The flames leaping through the top opening of the furnace killed the men who had thrown the three into the fire. Concerning the fire being seven time hotter this may by a good interpretation; (One seven times.) Possibly the Aramaic word had, rendered one, has here the sense of our indefinite article "a" or "an"; hence a seven.

This would be some familiar kind of seven-fold thing (e.g., the Heb: word for week is seven, as is also the similar word for an oath). This seven would then be, as Zoeckler suggests, a seven of completeness of judicial penalty. Possibly they used seven times the fuel which was designed to signify that the king looked upon their crime as seven times more heinous than the crimes of others, and so made their death more ignominious.

I am also including three verses which give additional information about fire and the furnace.

Mal 4:1 "Surely the day is coming; it will burn like a furnace. All the arrogant and every evildoer will be stubble, and that day that is coming will set them on fire," says the LORD Almighty.

Matt 13:40-42 The Son of Man will send out His angels, and they will gather out of His kingdom all things that offend, and those who practice lawlessness, and will cast them into the furnace of fire.

Rev 9:1-2 Then the fifth angel sounded: And I saw a star fallen from heaven to the earth. To him was given the key to the bottomless pit. And he opened the bottomless pit, and smoke arose out of the pit like the smoke of a great furnace.

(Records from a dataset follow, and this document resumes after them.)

/-- The oldest entries of a spill go to the ring slots that are free; at most `n` of them (11 R324). -/
def State.unspill (s : State) (q : Nat) : Nat → State
  | 0 => s
  | n + 1 =>
    let p := s.qp q
    match p.spill with
    | [] => s
    | e :: es => if p.cqCount < p.cap then ((s.setQp q { p with spill := es }).writeEntry q e).unspill q n else s

/-- A formed entry goes to ring `q`, behind those that wait in the spill: written when a ring slot is free, else into the spill. -/
def State.place (s : State) (q : Nat) (e : CqEntry) : State :=
  let t := s.unspill q (s.qp q).spill.length
  let p := t.qp q
  if p.spill.isEmpty && decide (p.cqCount < p.cap) then t.writeEntry q e
  else t.setQp q { p with spill := p.spill ++ [e] }

/-- An event no entry reserved (11 R324): lost, with OVERFLOW and EVENTS_LOST, when no slot is free. -/
def State.event (s : State) (q : Nat) (e : CqEntry) : State :=
  if s.dev.siteFatal then s
  else if (s.qp q).room false then s.place q e
  else (s.setQp q { s.qp q with overflow := true }).count 0x9000 5 q

/-- The completion of an entry taken from ring `sq` (64: KEYSTONE), whose slot in ring `q` was reserved. -/
def State.settle (s : State) (sq q : Nat) (e : CqEntry) : State :=
  if s.dev.siteFatal then s
  else if !(s.qp q).enabled then s.count 0x9000 5 q
  else
    let p := s.qp q
    let s1 := s.setQp q (if sq = 64 then { p with resvKs := p.resvKs - 1 } else { p with resv := p.resv - 1 })
    let s2 := if sq < 64 then s1.setQp sq { s1.qp sq with work := (s1.qp sq).work - 1 } else s1
    s2.place q e

/-- SQ_HEAD of ring `sq` now. -/
def State.sqHeadOf (s : State) (sq : Nat) : Nat := if sq = 64 then s.site.ks.sqHead else (s.qp sq).sqHead

/-- COMMAND entry of a command (11 R328); `head` is SQ_HEAD after the device took it (R327). -/
def State.cmdDone (s : State) (sq cq ctx head : Nat) (tag : W64) (cmd status result : Nat) : State :=
  s.settle sq cq { kind := 3, event := 0, status := status, ctx := ctx, sqId := sq, sqHead := head,
                   time := s.tick, tag := tag, body := result % 2 ^ 64 + cmd * 2 ^ 64 }

/-- Body of a text entry (09 R276). -/
def textBody (text : List Byte) (kind aux : Nat) (inv more : Bool) (stream eseq count token : Nat) : Nat :=
  token % 2 ^ 18 * 2 ^ 14 + count % 2 ^ 32 * 2 ^ 32 + eseq % 2 ^ 32 * 2 ^ 64 + stream % 2 ^ 14 * 2 ^ 96 + b2n more * 2 ^ 110
    + b2n inv * 2 ^ 111 + aux % 16 * 2 ^ 112 + kind % 16 * 2 ^ 116 + text.length % 256 * 2 ^ 120 + leNat text * 2 ^ 128

/-- TOKENIZED entry of a TOKENIZE (11 R323; 09 R276), counted among the entries of its stream where the context has that stream; of
no stream it is entry 0 (DESIGN CHOICE, log entry 44). -/
def State.tokenized (s : State) (sq cq ctx head : Nat) (tag : W64) (stream status count : Nat) (inv : Bool) : State :=
  let own := (tblFind s.txt.streams stream).filter fun t => t.ctx == ctx
  let es := match own with | some t => t.eseq + 1 | none => 0
  let s1 := match own with | some t => s.modTxt fun g => { g with streams := tblIns g.streams stream { t with eseq := es } } | none => s
  s1.settle sq cq { kind := 5, event := 0, status := status, ctx := ctx, sqId := sq, sqHead := head, time := s.tick, tag := tag,
                    body := textBody [] 6 ((own.map (·.carry.length)).getD 0) inv false stream es count 0 }

/-- An OTHER event (11 R328). -/
def State.otherEvent (s : State) (q ctx code status id value : Nat) : State :=
  s.event q { kind := 6, event := code, status := status, ctx := ctx, sqId := 0xFF, sqHead := s.site.lastHead,
              time := s.tick, tag := 0, body := id % 2 ^ 16 + value % 2 ^ 16 * 2 ^ 32 }

/-! ### Service degraded (12 R360) -/

/-- The lowest-numbered enabled queue pair of a context. -/
def State.firstPair (s : State) (c : Nat) : Option Nat :=
  (List.range 64).find? fun q => (s.qp q).enabled && s.qctx q == c

/-- SERVICE_DEGRADED to every enabled context. -/
def State.tellDegraded (s : State) (value : Nat) : State :=
  s.ctxs.foldl (fun t c => match t.firstPair c with
    | some q => t.otherEvent q c 0x0020 stOk 0 value
    | none => t) s

/-- Service degraded is raised, or renewed for 1 ms. -/
def State.degrade (s : State) : State :=
  let t := if s.err.degraded.isSome then s else s.tellDegraded 1
  t.modErr fun g => { g with degraded := some (s.tick + ticksPerMs) }

/-! ### Error records (16 R439-R443) -/

/-- What a check reports; the log fills in time, sequence number, boot epoch and count. -/
structure ErrIn where
  sev    : Nat
  code   : Nat
  source : Nat
  unit   : Nat
  status : Nat := 0
  ctx    : Nat := 0xFF
  handle : Option Nat := none
  addr   : Nat := 0
  detail : Nat := 0
  shared : Bool := false
  deriving DecidableEq, Repr

/-- ADDR, UNIT and the rest of a record made from what a check reports. -/
def ErrIn.toRec (e : ErrIn) (t seq boot : Nat) : ErrRec :=
  { time := t, addr := e.addr, detail := e.detail, seq := seq, bootEpoch := boot, code := e.code, status := e.status,
    unit := e.unit, source := e.source, ctx := e.ctx, count := 1, handle := e.handle, severity := e.sev, degraded := e.shared }

/-- The newest CORRECTED record of a log, counted up when it coalesces with `e`. -/
def coalesce (t : Nat) (e : ErrIn) : List ErrRec → Option (List ErrRec)
  | [] => none
  | r :: rs =>
    if r.severity = 0 then
      if r.source = e.source ∧ r.unit = e.unit ∧ r.code = e.code ∧ t ≤ r.time + ticksPerMs then
        some ({ r with count := min (r.count + 1) 65535 } :: rs)
      else none
    else (coalesce t e rs).map (r :: ·)

/-- An error is recorded (R440, R442) and, when it lies in a shared unit, service degraded raised (12 R360). -/
def State.record (s : State) (e : ErrIn) : State :=
  let s1 := s.count 0x9002 1 e.sev
  let s2 :=
    match (if e.sev = 0 then coalesce s1.tick e s1.err.log else none) with
    | some l => s1.modErr fun g => { g with log := l }
    | none =>
      let r := e.toRec s1.tick s1.err.next s1.dev.bootEpoch
      let full := decide (1024 ≤ s1.err.log.length)
      let s' := s1.modErr fun g =>
        { g with log := (r :: g.log).take 1024, next := (g.next + 1) % 2 ^ 32,
                 fatal := if e.sev = 3 then (r :: g.fatal).take 16 else g.fatal,
                 trigCe := if e.sev = 0 then s1.tick :: g.trigCe.filter (fun t => decide (s1.tick < t + 62500000)) else g.trigCe }
      if full then s'.count 0x9000 4 else s'
  if e.shared then s2.degrade else s2

/-- The host-site link is down with the host die (15 R418). -/
def State.linkOff (s : State) : State := s.modSite fun g => { g with
  linkUp := false, bringing := false, retryAt := none, modules := List.replicate 4 ⟨0, 0, false⟩ }

/-- Every rail off (15 R417). -/
def State.powerDown (s : State) : State :=
  (s.modDev fun d => { d with power := .down, locked := false, rails := List.replicate 20 0, hostRail := 0 }).linkOff

/-- A FATAL error (16 R452, R453; 11 R331): record, SITE_FATAL, FAULT; nothing else completes. -/
def State.fatal (s : State) (code source unit addr : Nat) : State :=
  if s.dev.siteFatal then s.record { sev := 3, code := code, source := source, unit := unit, addr := addr }
  else (s.record { sev := 3, code := code, source := source, unit := unit, addr := addr }).modDev fun d =>
    { d with siteFatal := true, mgmt := 4 }

/-- DEV_RDY (11 R330). -/
def State.devRdy (s : State) : Bool :=
  (s.site.ks.latch.isSome || s.site.qps.any (·.latch.isSome)) && !s.dev.siteFatal && !s.site.resetting

/-- A partial reset of RESET_DOMAIN code `c` has ended (12 R347). -/
def State.domEnd (s : State) (c : Nat) : State := s.modDev fun d => { d with resetOrder := d.resetOrder.filter (· != c) }

/-! ### Sums and lists used throughout -/

/-- Elements `n` to `n + k − 1`. -/
def span (n k : Nat) : List Nat := (List.range k).map (n + ·)

/-- `f` applied once for each element, threading the state. -/
def State.each {α : Type} (s : State) (l : List α) (f : State → α → State) : State := l.foldl f s

/-- The first failure of a list of checks, with its status. -/
def firstBad : List (Bool × Nat) → Option Nat
  | [] => none
  | (ok, st) :: l => if ok then firstBad l else some st

/-- Set bits of a mask of `w` bits, ascending. -/
def maskBits (m w : Nat) : List Nat := (List.range w).filter (bit m)

end Sys2Proof.Machine
end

This story is not considered true by many skeptics. There is another situation where a person lived after being "burned at the stake". In the year 168 A.D., Polycarp, the leader of the church in Smyrna, was ordered to be burned alive. He was tied to a stake and the fire was set. According to eyewitnesses, Polycarp did not burn. Then the executioner, being angry that Polycarp did not die, stabbed Polycarp with his sword and his blood poured out and quenched the fire. Unlike Shadrach, Mechach and Abednego, Polycarp did die, but from the stab wound not the fire.